Светлый фон

Именно идеальная координация помогла Головину найти труды Рене Генона, перевести, изучить и освоить их, понять, что никакого традиционализма в современности быть не может — и тут же осознать обреченность на традиционализм. Порой создается впечатление, что Головин рассматривал все происходящее с огромного расстояния, как в фантастическом фильме, почти бесстрастно, но внимательно наблюдал… А потом вдруг вмешивался — и возникал его личный «дикт». Этот «дикт» — как живая бурно размножающаяся клетка, изменяющая в короткое время всю среду, в которой оказалась. Была мука — стало тесто, а потом — и хлеб.
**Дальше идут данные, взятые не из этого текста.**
/-- An engine's turn on an entry: the cells it has yet to write; or its token pops, the work, the release of REL, the
pushes (R133, R147, R248, R344). (DESIGN CHOICE, log 10) -/
def engineRun (e : Eng) (en : Entry) (tok : Tok) (rel : Option Nat) (work : Entry → State → EngOut)
    (s : State) : State :=
  if !en.late.isEmpty then { s with ctx := s.ctx.settleLate }
  else if en.pushOwed then pushOut e en tok s
  else
    let b := s.bank
    match (if en.popsTaken then some b.fifo else b.fifo.pop (popsOf e tok)) with
    | none => s
    | some f =>
      let en1 := { en with popsTaken := true, stall := .none }
      let s1 := (s.setBank { b with fifo := f }).setHead e en1
      match work en1 s1 with
      | .wait s2 w => s2.onHead e (fun x => { x with stall := w })
      | .part s2 => s2.holdCells e s1.ctx
      | .done s2 =>
        (match rel with
          | some sc => s2.releaseAll sc
          | none => s2).complete e en1 tok s1.ctx
      | .fault s2 code sub => (s2.complete e en1 tok s1.ctx).engineFault e code sub en.addr

/-- An engine word: the sequencer forwards it; an engine runs it (R21). -/
def engineInstr (e : Eng) (i : Instr) (tok : Tok) (rel : Option Nat) (srcs : List Reg)
    (read : State → Except Cause Taken) (work : Entry → State → EngOut) (s : State) :
    Host.Outcome State Fault Refusal :=
  match s.acting with
  | none => seqInstr srcs [] (forward e i read) s
  | some (_, en) => .next (engineRun e en tok rel work { s with acting := none })

/-- REL's scope, where an entry carries it (R133). -/
def relScope (rel : Bool) (sc : BitVec 3) : Option Nat := if rel then some sc.toNat else none

/-! ### Tile registers as operands of an entry (R50, R54 to R56) -/

/-- Whether an entry may go on: ready, with the tile registers it reads as OFF under SPEC; a wait; or a
fault. -/
inductive Prep where
  | ok (s : State) (off : List Nat)
  | wait (s : State) (w : Stall)
  | fault (code sub : BitVec 8)

/-- Starts the wake of a tile register that sleeps. -/
def Ctx.wakeTile (c : Ctx) (t : Nat) : Ctx :=
  if (c.tile t).state = .retain ∨ (c.tile t).state = .off then c.setTile t (c.tile t).wake else c

/-- Starts the wakes of tile registers. -/
def Ctx.wakeTiles (c : Ctx) (ts : List Nat) : Ctx := ts.foldl Ctx.wakeTile c

/-- Readies an entry's source tile registers, its destination's presence and lock checked first (R50,
R54). (DESIGN CHOICE, log 45) -/
def prepTiles (spec : Bool) (srcs : List Nat) (dst : Option Nat) (s : State) : Prep :=
  let c := s.ctx
  match (srcs ++ dst.toList).find? (fun t => (c.tile t).state == .absent) with
  | some t => .fault cABSENT (BitVec.ofNat 8 t)
  | none =>
    if dst.any (fun t => (c.tile t).lock) then .wait s .lock
    else
      let off := srcs.filter (fun t => (c.tile t).state == .off)
      match (if spec then [] else off) with
      | t :: _ => .fault cDROPPED (BitVec.ofNat 8 t)
      | [] =>
        let on := srcs.filter (fun t => !off.contains t)
        let c1 := c.wakeTiles on
        let s1 := s.setCtx c1
        if on.all (fun t => (c1.tile t).ready) then .ok s1 off else .wait s1 .wake

/-- Readies the destination: a register that is RETAIN or OFF is woken, and its wake is waited for; false while it
wakes (R54, R55). -/
def readyDst (t : Nat) (s : State) : State × Bool :=
  let c1 := s.ctx.wakeTiles [t]
  (s.setCtx c1, (c1.tile t).ready)

/-- A source cell as an entry reads it: of a register that is OFF, poisoned (R54). -/
def srcCell (s : State) (off : List Nat) (t : Nat) (dir : BitVec 2) (i j : Nat) : Nat × Bool :=
  if off.contains t then (0, true)
  else
    let rc := lineCell dir i j
    let v := s.ctx.cell t rc.1 rc.2
    (v.bits.toNat, v.pois)

/-- A cell as an entry writes it; the bits of a poisoned one are free (R51). (DESIGN CHOICE, log 6) -/
def newCell (s : State) (k : Nat) (v : Nat × Bool) : Cell :=
  if v.2 then { bits := (s.freshBits k).setWidth 32, pois := true } else { bits := BitVec.ofNat 32 v.1, pois := false }

/-- Writes lanes of a line. -/
def putLine (s : State) (t : Nat) (dir : BitVec 2) (i : Nat) (vals : List (Nat × (Nat × Bool))) : State :=
  let tl := vals.foldl (fun (tl : Tile) e =>
    let rc := lineCell dir i e.1
    tl.put rc.1 rc.2 (newCell s (64 * i + e.1) e.2)) (s.ctx.tile t)
  s.setCtx (s.ctx.setTile t tl)

/-- Writes every cell of a tile register, by row and column. -/
def putTile (s : State) (t : Nat) (f : Nat → Nat → Nat × Bool) : State :=
  s.setCtx (s.ctx.setTile t { (s.ctx.tile t) with
    cells := sparseOf (fun _ => Cell.zero) 4096 (fun n => newCell s n (f (n / 64) (n % 64))) })

/-- The last uses of an entry, after its reads: cancelled for a register it also writes (R56). -/
def lastUses (s : State) (off : List Nat) (ls : List Line) (dst : Option Nat) : State :=
  s.setCtx (ls.foldl (fun c l =>
    let t := l.tile.toNat
    if l.last && !off.contains t && dst != some t then c.tileLastUse t else c) s.ctx)

/-! ### Scratchpad reads of an entry (R54, R225) -/

/-- Readies spans of scratchpad bytes: banks that are OFF fault, or under SPEC are read as poison; banks
that sleep are woken. (DESIGN CHOICE, log 45) -/
def prepPad (spec : Bool) (spans : List (Nat × Nat)) (s : State) : Prep :=
  let c := s.ctx
  let bs := (spans.flatMap (fun sp => banksOf sp.1 sp.2)).dedup
  let off := bs.filter (fun b => (c.padBank b).state == .off)
  match (if spec then [] else off) with
  | b :: _ => .fault cDROPPED (BitVec.ofNat 8 (64 + b))
  | [] =>
    let (c1, ok) := c.padWakeAll (bs.filter (fun b => !off.contains b))
    if ok then .ok (s.setCtx c1) off else .wait (s.setCtx c1) .wake

/-- Readies spans of scratchpad bytes to be written: banks that sleep or are OFF are woken (R55). -/
def prepPadWrite (spans : List (Nat × Nat)) (s : State) : State × Bool :=
  let (c1, ok) := s.ctx.padWakeAll (spans.flatMap (fun sp => banksOf sp.1 sp.2)).dedup
  (s.setCtx c1, ok)

/-- Whether any of n scratchpad bytes is poisoned as an entry reads it: a marked granule or a bank that
is OFF. -/
def padBad (c : Ctx) (off : List Nat) (a n : Nat) : Bool :=
  c.padPoison a n || (banksOf a n).any (fun b => off.contains b)

/-- A little-endian number of n scratchpad bytes and its poison. -/
def padNum (c : Ctx) (off : List Nat) (a n : Nat) : Nat × Bool :=
  (natOfBytes (c.padBytes a n), padBad c off a n)

/-- The 64-byte chunks of byte spans, those next to each other once. -/
def chunksOf (spans : List (Nat × Nat)) : List Nat :=
  (spans.flatMap (fun sp =>
    if sp.2 = 0 then [] else (List.range ((sp.1 + sp.2 - 1) / 64 + 1 - sp.1 / 64)).map (fun i => sp.1 / 64 + i))).foldr
    (fun k l => if l.head? = some k then l else k :: l) []

/-- The cycles that an access of these chunks keeps the port beyond a quarter of them: chunks of one sub-bank of one
bank follow each other (R83). -/
def portConflict (chunks : List Nat) : Nat :=
  let cs := chunks.dedup
  let places := cs.map (fun k => 4 * (k / 256) + k % 4)
  let most := (places.dedup.map (fun p => places.count p)).foldl max 0
  max (ceilDiv cs.length 4) most - ceilDiv cs.length 4

/-- The bank-conflict cycles of an entry's access counted (R83, R308). (DESIGN CHOICE, log 17) -/
def State.countPort (s : State) (spans : List (Nat × Nat)) : State :=
  let n := portConflict (chunksOf spans)
  if n = 0 then s else s.pmcAdd s.ctx.vdn.toNat 6 n

/-- The same for an agent off the cores that accesses the scratchpad of a context of a device (R83, R276, R309).
(DESIGN CHOICE, log 17) -/
def State.countAgentPort (s : State) (v : Nat) (spans : List (Nat × Nat)) : State :=
  s.pmcAgent v 6 (portConflict (chunksOf spans))

/-- SLU: the last use of the spans an entry has read (R57). -/
def sluSpans (slu : Bool) (spans : List (Nat × Nat)) (s : State) : State :=
  if slu then s.setCtx (spans.foldl (fun c sp => c.padLastUse sp.1 sp.2) s.ctx) else s

end Sys2Proof.Machine
end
Головин берет, казалось бы, самые простые вещи — героя знакомого с детства рассказа, стихотворение из школьной программы. Элементарность предметов порой раздражает. Но стоит им оказаться в «дикте» Головина, как очевидное — почти забытое и покрытое плесенью — начинает шевелиться и затем показывается в совершенно неожиданном облике. Кармен — грозная и свирепая — больше похожа на пожар; двенадцать патрульных из поэмы Блока — со скрытыми козырьками лицами — на метель. Возникает ощущение глубочайшего движения — не то как в детстве при слушании сказки, не то как при попадании в совершенно незнакомое пространство-время.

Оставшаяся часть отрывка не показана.